Task:
If a line in the entries contains the word "rayhitEng", list it.

(Stored data)

-- ==== Sys2Proof/Machine/Ray.lean ====
section
/-! DEFINITION. Ray queries: trees, RAYHIT, RAYRAD and RAYKNN (R323-R327). -/

namespace Sys2Proof.Machine

/-- A point of a leaf: x, y, z, its id, and whether it lies within every box on its path. -/
structure RayPoint where
  xyz : List Nat
  id : Nat
  within : Bool
  deriving DecidableEq, Repr

/-! ## Trees (R324) -/

/-- Word i (32 bits) of some bytes. -/
def wordAt (bs : List Byte) (o : Nat) : Nat := ofBytes ((bs.drop o).take 4)

/-- One comparison of FP32 codes; NaN compares false. -/
def fle (x y : Nat) : Bool := !f32.isNan x && !f32.isNan y && f32.key x ≤ f32.key y

/-- A point lies within a box: min x, y, z and max x, y, z. -/
def inBox (box p : List Nat) : Bool := (List.range 3).all fun i => fle (box.getD i 0) (p.getD i 0) && fle (p.getD i 0) (box.getD (3 + i) 0)

/-- A node read from its 128 bytes: children with their boxes, or points; `none` for a reserved value. -/
inductive RayNode where
  | inner (kids : List (Nat × List Nat))
  | leaf (points : List (List Nat × Nat))
  deriving DecidableEq, Repr

def nodeOf (bs : List Byte) : Option RayNode :=
  let w (o : Nat) : Nat := wordAt bs o
  let zero (lo hi : Nat) : Bool := ((bs.drop lo).take (hi - lo)).all (· == 0)
  let n := bitsOf (w 0) 2 3 + 1
  if bitsOf (w 0) 5 27 != 0 then none
  else if bitsOf (w 0) 0 2 = 0 then
    if 4 < n || !zero 104 128 then none
    else some (.inner ((List.range n).map fun j => ((w 4 + j) % 2 ^ 32, (List.range 6).map fun i => w (8 + 24 * j + 4 * i))))
  else if bitsOf (w 0) 0 2 = 1 then
    if 7 < n || w 4 != 0 || !zero 120 128 then none
    else some (.leaf ((List.range n).map fun j => ((List.range 3).map fun i => w (8 + 16 * j + 4 * i), w (20 + 16 * j))))
  else none

/-- The points of a tree, for one query: nodes still to visit with their depth and the boxes on their path, nodes visited so far.
Every node that can be reached is visited (log entry 20). -/
def rayWalk (k : Nat) (l : Launch) (he : HEntry) (root : Int) (base : Nat) : Nat → Nat → List (Nat × Nat × List (List Nat)) → List RayPoint →
    Eng (List RayPoint)
  | _, _, [], ps => pure ps
  | 0, _, _ :: _, _ => engFail 0x82
  | fuel + 1, seen, (i, depth, boxes) :: rest, ps => do
    if 32 < depth then engFail 0x82
    else do
      let off := root + (128 * i : Nat)
      engRange l he false off 128
      let bs ← engRead k l he off 128
      modify fun s => s.mapLaunch k fun y => { y with mark := base + seen + 1 }
      match nodeOf (bs.map (·.2)) with
      | none => engFail 0x81
      | some (.inner kids) =>
        rayWalk k l he root base fuel (seen + 1) ((kids.map fun c => (c.1, depth + 1, c.2 :: boxes)) ++ rest) ps
      | some (.leaf pts) =>
        rayWalk k l he root base fuel (seen + 1) rest
          (ps ++ pts.map fun p => { xyz := p.1, id := p.2, within := boxes.all fun b => inBox b p.1 })

/-- The points that a query examines: those within their boxes, and any others as the device chooses (R324, log entry 3). -/
def examined (s : State) (ps : List RayPoint) : List RayPoint :=
  ((ps.zip (List.range ps.length)).filter fun e => e.1.within || (s.free (0x16000000 + e.2)).getLsbD 0).map (·.1)

/-! ## RAYHIT (R325) -/

/-- A sum of products, exact, then rounded once to FP32. -/
def sumRound (l : List (Nat × Nat)) : Nat :=
  match (groupSum f32 f32 l).1 with
  | .nan => f32.defNan
  | .inf n => f32.signed n f32.infCode
  | .fin n e => (f32.round .rne 0 .ieee false { neg := n < 0, m := n.natAbs, e := e }).1

def fneg (x : Nat) : Nat := x ^^^ 0x80000000

/-- The square root, rounded once. -/
def sqrtRound (x : Nat) : Nat :=
  if f32.isNan x then f32.quieted x
  else if f32.isZero x then x
  else if f32.neg x then f32.defNan
  else if f32.isInf x then x
  else (f32.round .rne 0 .ieee false (exSqrt (f32.val x))).1

/-- The quotient, rounded once. -/
def divRound (x y : Nat) : Nat :=
  let neg := f32.neg x != f32.neg y
  if f32.isNan x || f32.isNan y then f32.defNan
  else if f32.isInf x then (if f32.isInf y then f32.defNan else f32.signed neg f32.infCode)
  else if f32.isInf y then f32.signed neg 0
  else if f32.isZero y then (if f32.isZero x then f32.defNan else f32.signed neg f32.infCode)
  else if f32.isZero x then f32.signed neg 0
  else
    let a := f32.val x
    let b := f32.val y
    let q := a.m * 2 ^ 64 / b.m
    (f32.round .rne 0 .ieee false (sticky q (q * b.m == a.m * 2 ^ 64) (a.e - b.e - 64) neg)).1

/-- A ray: origin, tmin, direction, tmax. -/
structure Ray where
  org : List Nat
  tmin : Nat
  dir : List Nat
  tmax : Nat
  deriving DecidableEq, Repr

/-- The parameter at which a ray hits a point's sphere. -/
def rayHit (ray : Ray) (r : Nat) (p : List Nat) : Option Nat :=
  let o := (List.range 3).map fun i => (f32.sub false .rne (ray.org.getD i 0) (p.getD i 0)).1
  let a := sumRound (ray.dir.zip ray.dir)
  let b := sumRound (o.zip ray.dir)
  let c := sumRound ((o.zip o) ++ [(fneg r, r)])
  let d := sumRound [(b, b), (fneg a, c)]
  let t : Option Nat :=
    if fle c 0 then some ray.tmin
    else if (!f32.isNan d && f32.key d < 0) || f32.isZero a then none
    else some (divRound (f32.sub false .rne (fneg b) (sqrtRound d)).1 a)
  match t with
  | some t => if fle ray.tmin t && fle t ray.tmax then some t else none
  | none => none

/-- The hit with the smallest t, then the smaller id; a miss gives +∞ and all ones. -/
def bestHit (l : List (Nat × Nat)) : Nat × Nat :=
  match l.foldl (fun (b : Option (Nat × Nat)) h =>
    match b with
    | none => some h
    | some x => if f32.key h.1 < f32.key x.1 || (f32.key h.1 == f32.key x.1 && h.2 < x.2) then some h else b) none with
  | some h => h
  | none => (0x7F800000, 0xFFFFFFFF)

/-! ## RAYRAD and RAYKNN (R326) -/

/-- A finite FP32 value in units of 2^-149. -/
def fixed149 (x : Nat) : Int := (f32.val x).scaled (-149)

def finite (x : Nat) : Bool := !f32.isNan x && !f32.isInf x

/-- The exact squared distance in units of 2^-298. -/
def dist2 (q p : List Nat) : Nat := ((List.range 3).map fun i => (fixed149 (q.getD i 0) - fixed149 (p.getD i 0)).natAbs ^ 2).sum

/-- A candidate: squared distance, id, and the distance as FP32. -/
structure Near where
  d : Nat
  id : Nat
  f : Nat
  deriving DecidableEq, Repr

/-- Whether a finite point is included under the limit r. -/
def underLimit (r d : Nat) : Bool :=
  if f32.isNan r then false else if f32.neg r && !f32.isZero r then false else if f32.isInf r then true else d ≤ (fixed149 r).natAbs ^ 2

/-- The points that a query finds, nearest first, ties to the smaller id. The manual states no distance where a component is not
finite: whether such a point is found, and its distance, are open, and it ranks last (log entry 21). -/
def nearest (s : State) (q : List Nat) (r : Nat) (ps : List RayPoint) : List Near :=
  let found := (ps.zip (List.range ps.length)).filterMap fun e =>
    if q.all finite && e.1.xyz.all finite then
      let d := dist2 q e.1.xyz
      if underLimit r d then
        some ({ d := d, id := e.1.id, f := (f32.round .rne 0 .ieee false { neg := false, m := d, e := -298 }).1 } : Near)
      else none
    else if (s.free (0x17000000 + 2 * e.2)).getLsbD 0 then
      some { d := 2 ^ 700, id := e.1.id, f := (s.free (0x17000001 + 2 * e.2)).toNat % 2 ^ 32 }
    else none
  sortBy (fun a b => a.d < b.d || (a.d == b.d && a.id ≤ b.id)) found

/-! ## The words -/

/-- Bytes of 32-bit words. -/
def wordBytes (ws : List Nat) : List Byte := ws.flatMap fun w => toBytes w 4

/-- One query: its bytes, the points of the tree, and its result. A query that waits starts again later. -/
def rayQuery (k : Nat) (l : Launch) (tree hq hr : HEntry) (root qoff : Int) (qlen : Nat) (roff : Int)
    (answer : State → List Byte → List RayPoint → List Byte) : Eng Unit := do
  let y ← engSelf k l
  let s ← get
  let go : Eng Unit := do
    engRange l hq false qoff qlen
    let q ← engRead k l hq qoff qlen
    let ps ← rayWalk k l tree root y.mark 65536 0 [(0, 1, [])] []
    let s ← get
    engStore k l hr roff (answer s (q.map (·.2)) (examined s ps))
  match go s with
  | (.ok _, s) => set (s.mapLaunch k fun z => { z with done := z.done + 1, passed := [] })
  | (.error (.status n), s) => do
    set s
    engFail n
  | (.error h, s) => do
    set (s.mapLaunch k fun z => { z with mark := y.mark })
    throw h

/-- Queries in increasing order (R327). -/
def rayQueries (k : Nat) (f : Nat → Eng Unit) : Nat → Nat → Eng Unit
  | 0, _ => pure ()
  | n + 1, i => do
    f i
    rayQueries k f n (i + 1)

/-- The tree bound to the stream, the query array and the result array of a ray word. -/
def rayEng (qlen rlen : Nat) (answer : State → List Byte → List RayPoint → List Byte) (k : Nat) (l : Launch) : Eng Nat := do
  let s ← get
  match (s.stream k).root with
  | none => engFail cHandleInvalid
  | some root => do
    let p (i : Nat) : W64 := l.prm.getD i 0
    let tree ← engHandle k l root
    let hq ← engHandle k l (p 0)
    let hr ← engHandle k l (p 1)
    let y ← engSelf k l
    let count := (p 2).toNat
    rayQueries k (fun i => rayQuery k l tree hq hr (refOff root) (refOff (p 0) + (i * qlen : Nat)) qlen (refOff (p 1) + (i * rlen : Nat)) answer)
      (count - y.done) y.done
    let y ← engSelf k l
    pure y.mark

/-- RAYHIT. -/
def rayhitEng (k : Nat) (l : Launch) : Eng Nat :=
  let r := (l.prm.getD 3 0).toNat % 2 ^ 32
  if 2 ^ 24 ≤ (l.prm.getD 2 0).toNat || !finite r || (f32.neg r && !f32.isZero r) then engFail 0x80
  else rayEng 32 8 (fun _ bs ps =>
    let w (i : Nat) : Nat := wordAt bs (4 * i)
    let ray : Ray := { org := [w 0, w 1, w 2], tmin := w 3, dir := [w 4, w 5, w 6], tmax := w 7 }
    let hits := if (List.range 8).any fun i => f32.isNan (w i) then []
      else ps.filterMap fun p => (rayHit ray r p.xyz).map fun t => (t, p.id)
    let h := bestHit hits
    wordBytes [h.1, h.2]) k l

/-- RAYRAD. -/
def rayradEng (k : Nat) (l : Launch) : Eng Nat :=
  let cfg := (l.prm.getD 3 0).toNat
  let r := cfg % 2 ^ 32
  let m := bitsOf cfg 32 16
  if m = 0 || bitsOf cfg 48 16 != 0 then engFail 0x80
  else rayEng 16 (4 + 4 * m) (fun s bs ps =>
    let found := nearest s ((List.range 3).map fun i => wordAt bs (4 * i)) r ps
    wordBytes ((Nat.min found.length m + (if m < found.length then 2 ^ 31 else 0)) :: (found.take m).map (·.id))) k l

/-- RAYKNN. -/
def rayknnEng (k : Nat) (l : Launch) : Eng Nat :=
  let cfg := (l.prm.getD 3 0).toNat
  let n := bitsOf cfg 0 16
  if n = 0 || 64 < n || bitsOf cfg 16 16 != 0 then engFail 0x80
  else rayEng 16 (4 + 8 * n) (fun s bs ps =>
    let found := (nearest s ((List.range 3).map fun i => wordAt bs (4 * i)) (bitsOf cfg 32 32) ps).take n
    wordBytes (found.length :: (found.flatMap fun x => [x.id, x.f]) ++
      (List.range (n - found.length)).flatMap fun _ => [0xFFFFFFFF, 0x7F800000])) k l

/-- BVHSET binds a tree to the stream. -/
def bvhsetEng (k : Nat) (l : Launch) : Eng Nat := do
  modify fun s => s.mapStream k fun x => { x with root := some (l.prm.getD 0 0) }
  pure 0

/-- BVHSET (R323). -/
def execBvhset (r : Bool) (s : State) : Out := launchWord (.bvhset r) 1 true r (startEngine r bvhsetEng) s
/-- RAYHIT (R325). -/
def execRayhit (r : Bool) (s : State) : Out := launchWord (.rayhit r) 4 true r (startEngine r rayhitEng) s
/-- RAYRAD (R326). -/
def execRayrad (r : Bool) (s : State) : Out := launchWord (.rayrad r) 4 true r (startEngine r rayradEng) s
/-- RAYKNN (R326). -/
def execRayknn (r : Bool) (s : State) : Out := launchWord (.rayknn r) 4 true r (startEngine r rayknnEng) s

end Sys2Proof.Machine
end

Written answer:
def rayhitEng (k : Nat) (l : Launch) : Eng Nat :=
def execRayhit (r : Bool) (s : State) : Out := launchWord (.rayhit r) 4 true r (startEngine r rayhitEng) s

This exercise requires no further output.